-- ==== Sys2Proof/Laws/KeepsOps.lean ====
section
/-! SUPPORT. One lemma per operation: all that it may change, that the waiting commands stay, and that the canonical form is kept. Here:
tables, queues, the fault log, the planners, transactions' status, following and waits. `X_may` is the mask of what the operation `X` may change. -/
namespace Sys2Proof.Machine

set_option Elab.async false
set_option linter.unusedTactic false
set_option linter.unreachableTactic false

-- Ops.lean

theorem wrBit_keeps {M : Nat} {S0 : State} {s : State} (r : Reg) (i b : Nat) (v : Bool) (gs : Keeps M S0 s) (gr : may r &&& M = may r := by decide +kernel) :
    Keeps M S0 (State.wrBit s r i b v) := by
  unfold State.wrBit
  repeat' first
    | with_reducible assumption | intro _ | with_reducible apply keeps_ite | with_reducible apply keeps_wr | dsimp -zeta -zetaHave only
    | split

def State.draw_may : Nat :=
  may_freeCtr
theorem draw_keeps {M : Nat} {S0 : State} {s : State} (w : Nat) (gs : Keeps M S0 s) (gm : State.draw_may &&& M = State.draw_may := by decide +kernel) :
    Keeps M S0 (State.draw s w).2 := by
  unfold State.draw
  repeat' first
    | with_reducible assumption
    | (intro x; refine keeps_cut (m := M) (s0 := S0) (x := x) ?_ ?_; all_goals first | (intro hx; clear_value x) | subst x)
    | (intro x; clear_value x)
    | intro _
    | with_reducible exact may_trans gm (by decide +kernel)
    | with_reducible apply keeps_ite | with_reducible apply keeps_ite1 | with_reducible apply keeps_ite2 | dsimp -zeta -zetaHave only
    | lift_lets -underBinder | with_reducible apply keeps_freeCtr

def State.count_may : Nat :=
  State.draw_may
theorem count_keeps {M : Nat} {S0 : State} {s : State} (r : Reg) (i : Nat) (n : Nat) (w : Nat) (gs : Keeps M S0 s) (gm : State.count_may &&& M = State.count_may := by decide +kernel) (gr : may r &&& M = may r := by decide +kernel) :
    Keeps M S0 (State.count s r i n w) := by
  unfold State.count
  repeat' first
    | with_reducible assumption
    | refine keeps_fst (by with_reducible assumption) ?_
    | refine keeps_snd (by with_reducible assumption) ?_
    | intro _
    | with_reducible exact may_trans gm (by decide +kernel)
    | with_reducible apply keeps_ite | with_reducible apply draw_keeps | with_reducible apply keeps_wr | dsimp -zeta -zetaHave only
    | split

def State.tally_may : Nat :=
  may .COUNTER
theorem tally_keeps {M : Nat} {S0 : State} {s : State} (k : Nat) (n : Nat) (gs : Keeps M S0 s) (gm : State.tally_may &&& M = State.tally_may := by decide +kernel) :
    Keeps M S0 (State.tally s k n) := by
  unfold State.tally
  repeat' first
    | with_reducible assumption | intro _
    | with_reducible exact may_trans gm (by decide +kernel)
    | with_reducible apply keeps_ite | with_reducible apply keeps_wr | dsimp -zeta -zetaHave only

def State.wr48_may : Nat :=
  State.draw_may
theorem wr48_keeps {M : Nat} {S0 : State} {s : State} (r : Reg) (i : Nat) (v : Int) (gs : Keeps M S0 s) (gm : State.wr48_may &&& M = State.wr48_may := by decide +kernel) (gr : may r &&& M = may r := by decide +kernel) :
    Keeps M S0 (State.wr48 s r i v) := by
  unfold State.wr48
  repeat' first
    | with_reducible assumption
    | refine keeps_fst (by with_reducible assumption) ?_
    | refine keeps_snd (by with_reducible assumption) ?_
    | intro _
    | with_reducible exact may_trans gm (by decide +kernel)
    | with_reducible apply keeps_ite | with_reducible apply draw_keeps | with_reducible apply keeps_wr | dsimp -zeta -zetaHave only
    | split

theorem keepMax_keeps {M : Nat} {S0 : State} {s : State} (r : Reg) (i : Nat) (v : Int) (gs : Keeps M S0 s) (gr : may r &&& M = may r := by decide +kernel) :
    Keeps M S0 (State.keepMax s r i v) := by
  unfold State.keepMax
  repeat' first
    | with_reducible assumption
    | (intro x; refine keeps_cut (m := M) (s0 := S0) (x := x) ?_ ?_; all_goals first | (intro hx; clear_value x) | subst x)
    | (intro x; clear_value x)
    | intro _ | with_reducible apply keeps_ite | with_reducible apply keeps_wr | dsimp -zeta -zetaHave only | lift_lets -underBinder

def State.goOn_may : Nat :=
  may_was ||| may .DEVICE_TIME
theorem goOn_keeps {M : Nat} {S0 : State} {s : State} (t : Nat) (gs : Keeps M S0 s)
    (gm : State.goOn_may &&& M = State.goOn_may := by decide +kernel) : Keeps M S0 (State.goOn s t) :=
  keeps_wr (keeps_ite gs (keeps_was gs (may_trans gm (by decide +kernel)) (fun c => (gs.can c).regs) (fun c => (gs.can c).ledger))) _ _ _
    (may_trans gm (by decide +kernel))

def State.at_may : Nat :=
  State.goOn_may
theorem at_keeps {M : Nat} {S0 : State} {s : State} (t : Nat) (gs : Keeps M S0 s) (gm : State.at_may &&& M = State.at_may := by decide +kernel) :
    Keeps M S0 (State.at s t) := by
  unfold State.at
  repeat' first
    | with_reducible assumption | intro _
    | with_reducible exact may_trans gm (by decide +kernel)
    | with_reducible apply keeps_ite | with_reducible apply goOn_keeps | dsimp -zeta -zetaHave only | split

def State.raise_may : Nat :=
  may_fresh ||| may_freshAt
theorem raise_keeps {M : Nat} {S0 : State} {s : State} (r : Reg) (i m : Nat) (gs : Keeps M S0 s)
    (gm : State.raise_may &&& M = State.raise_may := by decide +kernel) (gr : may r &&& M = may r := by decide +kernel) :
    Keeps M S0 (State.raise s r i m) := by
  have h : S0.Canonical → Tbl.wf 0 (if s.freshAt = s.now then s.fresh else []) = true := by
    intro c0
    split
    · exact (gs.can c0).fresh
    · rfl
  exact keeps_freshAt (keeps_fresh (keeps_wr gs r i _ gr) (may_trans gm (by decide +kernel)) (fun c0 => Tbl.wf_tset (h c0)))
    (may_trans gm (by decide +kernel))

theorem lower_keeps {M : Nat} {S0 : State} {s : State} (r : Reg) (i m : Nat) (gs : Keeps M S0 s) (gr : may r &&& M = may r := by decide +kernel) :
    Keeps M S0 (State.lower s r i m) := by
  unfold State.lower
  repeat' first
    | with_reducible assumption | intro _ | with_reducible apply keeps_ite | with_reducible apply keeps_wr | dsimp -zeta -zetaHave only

☆ ☆ ☆ ☆

# [Aim of the task]
An exact copy of the data, with every line intact, is the required answer.

# [Exercise answer]
-- ==== Sys2Proof/Laws/KeepsOps.lean ====
section
/-! SUPPORT. One lemma per operation: all that it may change, that the waiting commands stay, and that the canonical form is kept. Here:
tables, queues, the fault log, the planners, transactions' status, following and waits. `X_may` is the mask of what the operation `X` may change. -/
namespace Sys2Proof.Machine

set_option Elab.async false
set_option linter.unusedTactic false
set_option linter.unreachableTactic false

-- Ops.lean

theorem wrBit_keeps {M : Nat} {S0 : State} {s : State} (r : Reg) (i b : Nat) (v : Bool) (gs : Keeps M S0 s) (gr : may r &&& M = may r := by decide +kernel) :
    Keeps M S0 (State.wrBit s r i b v) := by
  unfold State.wrBit
  repeat' first
    | with_reducible assumption | intro _ | with_reducible apply keeps_ite | with_reducible apply keeps_wr | dsimp -zeta -zetaHave only
    | split

def State.draw_may : Nat :=
  may_freeCtr
theorem draw_keeps {M : Nat} {S0 : State} {s : State} (w : Nat) (gs : Keeps M S0 s) (gm : State.draw_may &&& M = State.draw_may := by decide +kernel) :
    Keeps M S0 (State.draw s w).2 := by
  unfold State.draw
  repeat' first
    | with_reducible assumption
    | (intro x; refine keeps_cut (m := M) (s0 := S0) (x := x) ?_ ?_; all_goals first | (intro hx; clear_value x) | subst x)
    | (intro x; clear_value x)
    | intro _
    | with_reducible exact may_trans gm (by decide +kernel)
    | with_reducible apply keeps_ite | with_reducible apply keeps_ite1 | with_reducible apply keeps_ite2 | dsimp -zeta -zetaHave only
    | lift_lets -underBinder | with_reducible apply keeps_freeCtr

def State.count_may : Nat :=
  State.draw_may
theorem count_keeps {M : Nat} {S0 : State} {s : State} (r : Reg) (i : Nat) (n : Nat) (w : Nat) (gs : Keeps M S0 s) (gm : State.count_may &&& M = State.count_may := by decide +kernel) (gr : may r &&& M = may r := by decide +kernel) :
    Keeps M S0 (State.count s r i n w) := by
  unfold State.count
  repeat' first
    | with_reducible assumption
    | refine keeps_fst (by with_reducible assumption) ?_
    | refine keeps_snd (by with_reducible assumption) ?_
    | intro _
    | with_reducible exact may_trans gm (by decide +kernel)
    | with_reducible apply keeps_ite | with_reducible apply draw_keeps | with_reducible apply keeps_wr | dsimp -zeta -zetaHave only
    | split

def State.tally_may : Nat :=
  may .COUNTER
theorem tally_keeps {M : Nat} {S0 : State} {s : State} (k : Nat) (n : Nat) (gs : Keeps M S0 s) (gm : State.tally_may &&& M = State.tally_may := by decide +kernel) :
    Keeps M S0 (State.tally s k n) := by
  unfold State.tally
  repeat' first
    | with_reducible assumption | intro _
    | with_reducible exact may_trans gm (by decide +kernel)
    | with_reducible apply keeps_ite | with_reducible apply keeps_wr | dsimp -zeta -zetaHave only

def State.wr48_may : Nat :=
  State.draw_may
theorem wr48_keeps {M : Nat} {S0 : State} {s : State} (r : Reg) (i : Nat) (v : Int) (gs : Keeps M S0 s) (gm : State.wr48_may &&& M = State.wr48_may := by decide +kernel) (gr : may r &&& M = may r := by decide +kernel) :
    Keeps M S0 (State.wr48 s r i v) := by
  unfold State.wr48
  repeat' first
    | with_reducible assumption
    | refine keeps_fst (by with_reducible assumption) ?_
    | refine keeps_snd (by with_reducible assumption) ?_
    | intro _
    | with_reducible exact may_trans gm (by decide +kernel)
    | with_reducible apply keeps_ite | with_reducible apply draw_keeps | with_reducible apply keeps_wr | dsimp -zeta -zetaHave only
    | split

theorem keepMax_keeps {M : Nat} {S0 : State} {s : State} (r : Reg) (i : Nat) (v : Int) (gs : Keeps M S0 s) (gr : may r &&& M = may r := by decide +kernel) :
    Keeps M S0 (State.keepMax s r i v) := by
  unfold State.keepMax
  repeat' first
    | with_reducible assumption
    | (intro x; refine keeps_cut (m := M) (s0 := S0) (x := x) ?_ ?_; all_goals first | (intro hx; clear_value x) | subst x)
    | (intro x; clear_value x)
    | intro _ | with_reducible apply keeps_ite | with_reducible apply keeps_wr | dsimp -zeta -zetaHave only | lift_lets -underBinder

def State.goOn_may : Nat :=
  may_was ||| may .DEVICE_TIME
theorem goOn_keeps {M : Nat} {S0 : State} {s : State} (t : Nat) (gs : Keeps M S0 s)
    (gm : State.goOn_may &&& M = State.goOn_may := by decide +kernel) : Keeps M S0 (State.goOn s t) :=
  keeps_wr (keeps_ite gs (keeps_was gs (may_trans gm (by decide +kernel)) (fun c => (gs.can c).regs) (fun c => (gs.can c).ledger))) _ _ _
    (may_trans gm (by decide +kernel))

def State.at_may : Nat :=
  State.goOn_may
theorem at_keeps {M : Nat} {S0 : State} {s : State} (t : Nat) (gs : Keeps M S0 s) (gm : State.at_may &&& M = State.at_may := by decide +kernel) :
    Keeps M S0 (State.at s t) := by
  unfold State.at
  repeat' first
    | with_reducible assumption | intro _
    | with_reducible exact may_trans gm (by decide +kernel)
    | with_reducible apply keeps_ite | with_reducible apply goOn_keeps | dsimp -zeta -zetaHave only | split

def State.raise_may : Nat :=
  may_fresh ||| may_freshAt
theorem raise_keeps {M : Nat} {S0 : State} {s : State} (r : Reg) (i m : Nat) (gs : Keeps M S0 s)
    (gm : State.raise_may &&& M = State.raise_may := by decide +kernel) (gr : may r &&& M = may r := by decide +kernel) :
    Keeps M S0 (State.raise s r i m) := by
  have h : S0.Canonical → Tbl.wf 0 (if s.freshAt = s.now then s.fresh else []) = true := by
    intro c0
    split
    · exact (gs.can c0).fresh
    · rfl
  exact keeps_freshAt (keeps_fresh (keeps_wr gs r i _ gr) (may_trans gm (by decide +kernel)) (fun c0 => Tbl.wf_tset (h c0)))
    (may_trans gm (by decide +kernel))

theorem lower_keeps {M : Nat} {S0 : State} {s : State} (r : Reg) (i m : Nat) (gs : Keeps M S0 s) (gr : may r &&& M = may r := by decide +kernel) :
    Keeps M S0 (State.lower s r i m) := by
  unfold State.lower
  repeat' first
    | with_reducible assumption | intro _ | with_reducible apply keeps_ite | with_reducible apply keeps_wr | dsimp -zeta -zetaHave only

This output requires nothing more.